Clinical Drug Experience Knowledgebase

Criteria

Inclusion Criteria:

Form signed informed consent.
Women ≥ 18 years.
Confirmed diagnosis of invasive non-metastatic breast cancer positive for hormone receptors. The inclusion of patients with ductal or lobular histology allowed.
Size greater than 1 cm tumor and any N or N ≥ 1 and any T, including inflammatory breast cancer.
Absence of metastatic involvement.
Postmenopausal state. Postmenopausal status is defined as more than 24 months after the last menstrual period, or previous known ovariectomy, or chemical, determined by FSH, LH and estradiol 17-B according to the local laboratory values over 12 months without menstruation.
ECOG performance status of 0 or 1
At least one month after the end of radiotherapy and / or chemotherapy.
At least 6 weeks since major surgery.
Patients currently treated with letrozole less than 6 months.
Primary surgery for breast cancer already done. The elderly women with advanced local or regional tumors in which hormone treatment is administered as monotherapy, regardless of the intent of the surgery are not candidates.
LVEF> 50%

Renal function, liver and adequate hematologic, defined by the following analytical results within 14 days prior to randomization or registration:

Absolute granulocyte count> 1.5 x 109 / L
Absolute platelet count> 100 x 109 / L
Hemoglobin> 10 g / dl
Serum creatinine ≤ 1.5 x ULN or calculated creatinine clearance> 50 ml / min
Serum bilirubin <1.25 ULN
AST / ALT ≤ 1.5 times the LS
Toxicities associated with chemotherapy recovery lesser extent 2 not tolerable.
Life expectancy> 6 months.

Exclusion Criteria:

HER2 overexpression defined as positive by immunohistochemistry HER-2-positive 2+ 3+ or FISH / CISH.
Absence of tumor tissue file.
T1 N0 stage patients are excluded.
Malignancy concomitant active, or diagnosis of another malignancy within the last five years, apart from non-melanoma or ductal / tubular breast carcinoma skin cancer (not received hormone treatment) or in situ cervical cancer, carcinoma colon in situ treated properly, as well as any diagnosis of tumor less than five years before the inclusion unsigned progression today.
Women of childbearing potential.
Pretreatment nintedanib.

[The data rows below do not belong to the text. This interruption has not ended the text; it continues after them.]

theorem ne_pba {a v : Nat} (ha : notPba a = true) (hv : v < 64) : a ≠ Reg.MSIX_PBA (v / 32) := by
  simp only [notPba, Reg.MSIX_PBA, Bool.not_eq_true', Bool.or_eq_false_iff, beq_eq_false_iff_ne] at ha
  unfold Reg.MSIX_PBA
  omega

theorem notPba_table {i : Nat} (hi : i < 256) : notPba (Reg.MSIX_TABLE i) = true := by
  simp only [notPba, Reg.MSIX_PBA, Reg.MSIX_TABLE, Bool.not_eq_true', Bool.or_eq_false_iff, beq_eq_false_iff_ne]
  omega

theorem notPba_sts : notPba Reg.SYS_PCIE_STS = true := by decide

/-- The pending bits after one of them is cleared. -/
theorem pendingBit_clear (s : State) {v w : Nat} (hv : v < 64) :
    (s.setRegB (Reg.MSIX_PBA (v / 32)) (v % 32) false).pendingBit w = (s.pendingBit w && decide (w ≠ v)) := by
  unfold State.pendingBit
  rw [regB_eq, setRegB_reg]
  by_cases hpba : w / 32 = v / 32
  · rw [hpba, if_pos rfl, Word.bit_setBit _ _ _ _ (Nat.mod_lt _ (by decide)), regB_eq]
    by_cases hbit : w % 32 = v % 32
    · have : w = v := by omega
      simp [this]
    · have : w ≠ v := by rintro rfl; exact hbit rfl
      simp [hbit, this]
  · have hne : Reg.MSIX_PBA (w / 32) ≠ Reg.MSIX_PBA (v / 32) := by unfold Reg.MSIX_PBA; omega
    have : w ≠ v := by rintro rfl; exact hpba rfl
    simp [hne, this, regB_eq]

/-- States that agree outside the pending-bit array. -/
def SameButPba (s t : State) : Prop := (∀ a, notPba a = true → t.reg a = s.reg a) ∧ t.mem = s.mem

theorem SameButPba.masked {s t : State} (h : SameButPba s t) {v : Nat} (hv : v < 64) : t.masked v = s.masked v := by
  unfold State.masked
  rw [regB_eq, regB_eq, h.1 _ (notPba_table (by omega))]

theorem SameButPba.ready {s t : State} (h : SameButPba s t) : t.pcieReady = s.pcieReady := by
  unfold State.pcieReady
  rw [regB_eq, regB_eq, regB_eq, regB_eq, h.1 _ notPba_sts]

theorem SameButPba.msixOf {s t : State} (h : SameButPba s t) {v : Nat} (hv : v < 64) : msixOf t v = msixOf s v := by
  unfold Proofs.msixOf State.reg64
  rw [h.1 _ (notPba_table (by omega)), h.1 _ (notPba_table (by omega)), h.1 _ (notPba_table (by omega))]

theorem SameButPba.trans {s t u : State} (h : SameButPba s t) (h' : SameButPba t u) : SameButPba s u :=
  ⟨fun a ha => (h'.1 a ha).trans (h.1 a ha), h'.2.trans h.2⟩

theorem sendStep_of_sends {s : State} {v : Nat} (hr : s.pcieReady = true) (h : State.sends s v = true) :
    sendStep s v = (s.setRegB (Reg.MSIX_PBA (v / 32)) (v % 32) false).sendMsix v := by
  unfold State.sends at h
  unfold sendStep
  rw [hr, Bool.true_and, if_pos h]

theorem sendStep_of_not_sends {s : State} {v : Nat} (h : State.sends s v = false) : sendStep s v = s := by
  unfold State.sends at h
  unfold sendStep
  rw [Bool.and_assoc, h, Bool.and_false, if_neg Bool.false_ne_true]

/-- One vector's turn: its message where it sends, its pending bit, and nothing else. -/
theorem sendStep_spec {s : State} {v : Nat} (hv : v < 64) (hr : s.pcieReady = true) :
    SameButPba s (sendStep s v) ∧
      (sendStep s v).out = (if State.sends s v then [msixOf s v] else []) ++ s.out ∧
      ∀ w < 64, (sendStep s v).pendingBit w = (s.pendingBit w && (s.masked w || decide (w ≠ v))) := by
  by_cases h : State.sends s v = true
  · have hsame : SameButPba s (s.setRegB (Reg.MSIX_PBA (v / 32)) (v % 32) false) :=
      ⟨fun a ha => by rw [setRegB_reg, if_neg (ne_pba ha hv)], rfl⟩
    rw [sendStep_of_sends hr h, if_pos h]
    refine ⟨hsame, congrArg (· :: s.out) (hsame.msixOf hv), fun w hw => (pendingBit_clear s hv).trans ?_⟩
    by_cases hwv : w = v
    · subst hwv
      simp only [State.sends, Bool.and_eq_true, Bool.not_eq_true'] at h
      simp [h]
    · simp [hwv]
  · rw [Bool.not_eq_true] at h
    rw [sendStep_of_not_sends h]
    refine ⟨⟨fun _ _ => rfl, rfl⟩, by simp [h], fun w _ => ?_⟩
    by_cases hwv : w = v
    · subst hwv
      simp only [State.sends] at h
      cases hp : s.pendingBit w <;> cases hm : s.masked w <;> simp_all
    · simp [hwv]

/-- The turns of the vectors of a list without repetition. -/
theorem foldl_sendStep (l : List Nat) (s : State) (hl : ∀ v ∈ l, v < 64) (hd : l.Nodup) (hr : s.pcieReady = true) :
    SameButPba s (l.foldl sendStep s) ∧
      (l.foldl sendStep s).out = ((l.filter (State.sends s)).map (msixOf s)).reverse ++ s.out ∧
      ∀ w < 64, (l.foldl sendStep s).pendingBit w = (s.pendingBit w && (s.masked w || decide (w ∉ l))) := by
  induction l generalizing s with
  | nil => exact ⟨⟨fun _ _ => rfl, rfl⟩, rfl, by simp⟩
  | cons v l ih =>
    obtain ⟨hv, hl⟩ := List.forall_mem_cons.1 hl
    obtain ⟨hnot, hd⟩ := List.nodup_cons.1 hd
    obtain ⟨hsame, hout, hpend⟩ := sendStep_spec hv hr
    obtain ⟨hsame', hout', hpend'⟩ := ih (sendStep s v) hl hd (hsame.ready.trans hr)
    have hfilter : l.filter (State.sends (sendStep s v)) = l.filter (State.sends s) := by
      refine List.filter_congr fun w hw => ?_
      have hwv : w ≠ v := by rintro rfl; exact hnot hw
      unfold State.sends
      rw [hpend w (hl w hw), hsame.masked (hl w hw)]
      simp [hwv]
    have hmap : (l.filter (State.sends s)).map (msixOf (sendStep s v)) = (l.filter (State.sends s)).map (msixOf s) :=
      List.map_congr_left fun w hw => hsame.msixOf (hl w (List.mem_filter.1 hw).1)
    refine ⟨hsame.trans hsame', ?_, fun w hw => ?_⟩
    · rw [List.foldl_cons, hout', hfilter, hmap, hout]
      by_cases h : State.sends s v = true <;> simp [h]
    · rw [List.foldl_cons, hpend' w hw, hpend w hw, hsame.masked hw]
      cases s.pendingBit w <;> cases s.masked w <;> simp [not_or]

/-- Nothing is sent where no message can be sent, or no vector is pending. -/
theorem sendPending_of_none {s : State} (h : ∀ v < 64, (s.pcieReady && s.pendingBit v) = false) : s.sendPending = s := by
  have hstep : ∀ v < 64, sendStep s v = s := fun v hv => by
    unfold sendStep
    rw [h v hv, Bool.false_and, if_neg Bool.false_ne_true]
  rw [sendPending_eq]
  refine foldl_keeps (fun t => t = s) sendStep _ s rfl fun v hv t ht => ?_
  rw [ht, hstep v (List.mem_range.1 hv)]

theorem single_unmask {u : State} {v : Nat} (hv : v < 64) (ho : u.opens 0x42 true (Reg.MSIX_TABLE (4 * v + 3)) = true) :
    u.unmask v =
      let m := u.setReg (Reg.MSIX_TABLE (4 * v + 3)) ((u.reg (Reg.MSIX_TABLE (4 * v + 3))).setBit 0 false)
      if u.masked v && u.pendingBit v && u.pcieReady then
        (m.setRegB (Reg.MSIX_PBA (v / 32)) (v % 32) false).sendMsix v else m := by
  have hw := (writesAs_msixTable (i := 4 * v + 3) (by omega)).single ho
    (v := (u.reg (Reg.MSIX_TABLE (4 * v + 3))).setBit 0 false) (by simp)
  have hpba : Reg.MSIX_PBA (v / 32) ≠ Reg.MSIX_TABLE (4 * v + 3) := (ne_pba (notPba_table (by omega)) hv).symm
  have hsts : Reg.SYS_PCIE_STS ≠ Reg.MSIX_TABLE (4 * v + 3) := by unfold Reg.SYS_PCIE_STS Reg.MSIX_TABLE; omega
  have hmod : (4 * v + 3) % 4 = 3 := by omega
  have hdiv : (4 * v + 3) / 4 = v := by omega
  refine hw.trans ?_
  simp only [hmod, hdiv, State.masked, State.pendingBit, State.pcieReady, regB_eq, State.setReg_reg_ne _ hpba,
    State.setReg_reg_ne _ hsts, Word.bit_setBit _ 0 0 false (by decide)]
  simp

/-- Settles O11: the turns of all 64 vectors, and the write that unmasks one. -/
theorem pendingVectorsAreSentOnce : Obligations.PendingVectorsAreSentOnce := by
  refine ⟨fun dt s u hu hp hlink => ?_, fun dt s u hu hp => ?_, fun dt v s u hu hv ho => ?_⟩
  · obtain ⟨b, hb⟩ : ∃ b, b = u.setRegB Reg.SYS_PCIE_STS 7 true := ⟨_, rfl⟩
    have hne : ∀ {a}, a ≠ Reg.SYS_PCIE_STS → b.reg a = u.reg a := fun h => by rw [hb, setRegB_reg, if_neg h]
    have hsts : b.reg Reg.SYS_PCIE_STS = (u.reg Reg.SYS_PCIE_STS).setBit 7 true := by rw [hb, setRegB_reg, if_pos rfl]
    have htable : ∀ i, Reg.MSIX_TABLE i ≠ Reg.SYS_PCIE_STS := fun i => by unfold Reg.SYS_PCIE_STS Reg.MSIX_TABLE; omega
    have hpba : ∀ i, Reg.MSIX_PBA i ≠ Reg.SYS_PCIE_STS := fun i => by unfold Reg.SYS_PCIE_STS Reg.MSIX_PBA; omega
    have hmask : ∀ v, b.masked v = u.masked v := fun v => by unfold State.masked; rw [regB_eq, regB_eq, hne (htable _)]
    have hpend : ∀ v, b.pendingBit v = u.pendingBit v := fun v => by
      unfold State.pendingBit; rw [regB_eq, regB_eq, hne (hpba _)]
    have hmsix : msixOf b = msixOf u := by
      funext v; unfold msixOf State.reg64; rw [hne (htable _), hne (htable _), hne (htable _)]
    have hready : b.pcieReady = true := by
      have h0 : (u.reg Reg.SYS_PCIE_STS).bit 0 = true := hlink
      unfold State.pcieReady
      simp [regB_eq, hsts, Word.bit_setBit, h0]
    obtain ⟨hsame, hout, hbits⟩ := foldl_sendStep (List.range 64) b (fun v hv => List.mem_range.1 hv) List.nodup_range hready
    have hsends : State.sends b = fun v => u.pendingBit v && !u.masked v := by
      funext v; unfold State.sends; rw [hpend, hmask]
    refine ⟨b.sendPending, ?exec, ?out, fun v hv => ?bits, ?bme, fun a ha => ?regs, sameMemory_of_mem ?mem⟩
    case exec =>
      refine (exec_bmeSet ..).trans (next_of_after hu ?_)
      unfold State.bme
      simp [hp, hb]
    case out => rw [sendPending_eq, hout, hsends, hmsix, hb]; rfl
    case bits =>
      rw [sendPending_eq, hbits v hv, hpend, hmask]
      simp [hv]
    case bme =>
      rw [sendPending_eq, regB_eq, hsame.1 _ notPba_sts, hsts, Word.bit_setBit _ _ _ _ (by decide)]; rfl
    case regs =>
      simp only [Bool.or_eq_false_iff, beq_eq_false_iff_ne] at ha
      rw [sendPending_eq, hsame.1 a (by simp [notPba, ha]), hne ha.1.1]
    case mem => rw [sendPending_eq, hsame.2, hb]; rfl
  · refine (exec_bmeSet ..).trans (next_of_after hu ?_)
    have hoff : (u.setRegB Reg.SYS_PCIE_STS 7 false).pcieReady = false := by
      simp [State.pcieReady, regB_eq, Word.bit_setBit]
    unfold State.bme
    rw [hp, Bool.not_true, if_neg Bool.false_ne_true, sendPending_of_none (fun _ _ => by rw [hoff, Bool.false_and])]
  · exact (exec_msixVectorUnmask ..).trans (next_of_afterEv hu (single_unmask hv ho))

Use of other investigational drugs during the administration of adjuvant or neoadjuvant treatment is not an exclusion criterion as long as toxicity recovers.
Medical Condition concomitant serious, like eg myocardial infarction within 6 uncontrolled prior to inclusion in the study months, congestive heart failure, unstable angina, cardiomyopathy active, unstable ventricular arrhythmia, hypertension (according to the criteria of the NYHA) , psychotic disorders uncontrolled severe active infections, active peptic ulcer disease, psychiatric disease, HIV infection, active hepatitis, COPD or any other medical condition that might be aggravated by treatment or limits compliance.
Inability to make oral, or history of malabsorption syndrome medication.
Failure to comply with the study and follow-up procedures.
Anticoagulant therapy (except low-dose heparin or heparin washing as needed to maintain a permanent intravenous device) or antiplatelet therapy (except low-dose therapy with aspirin, less than 325 mg daily).
History of thromboembolic or hemorrhagic episodes that are clinically relevant in the past 6 months or hereditary predisposition to bleeding or thrombosis.
Contraindication to hormonal blockade or absence of hormone-blocking prescription from your doctor for any reason. Metastatic breast cancer or non-surgical (including inflammatory).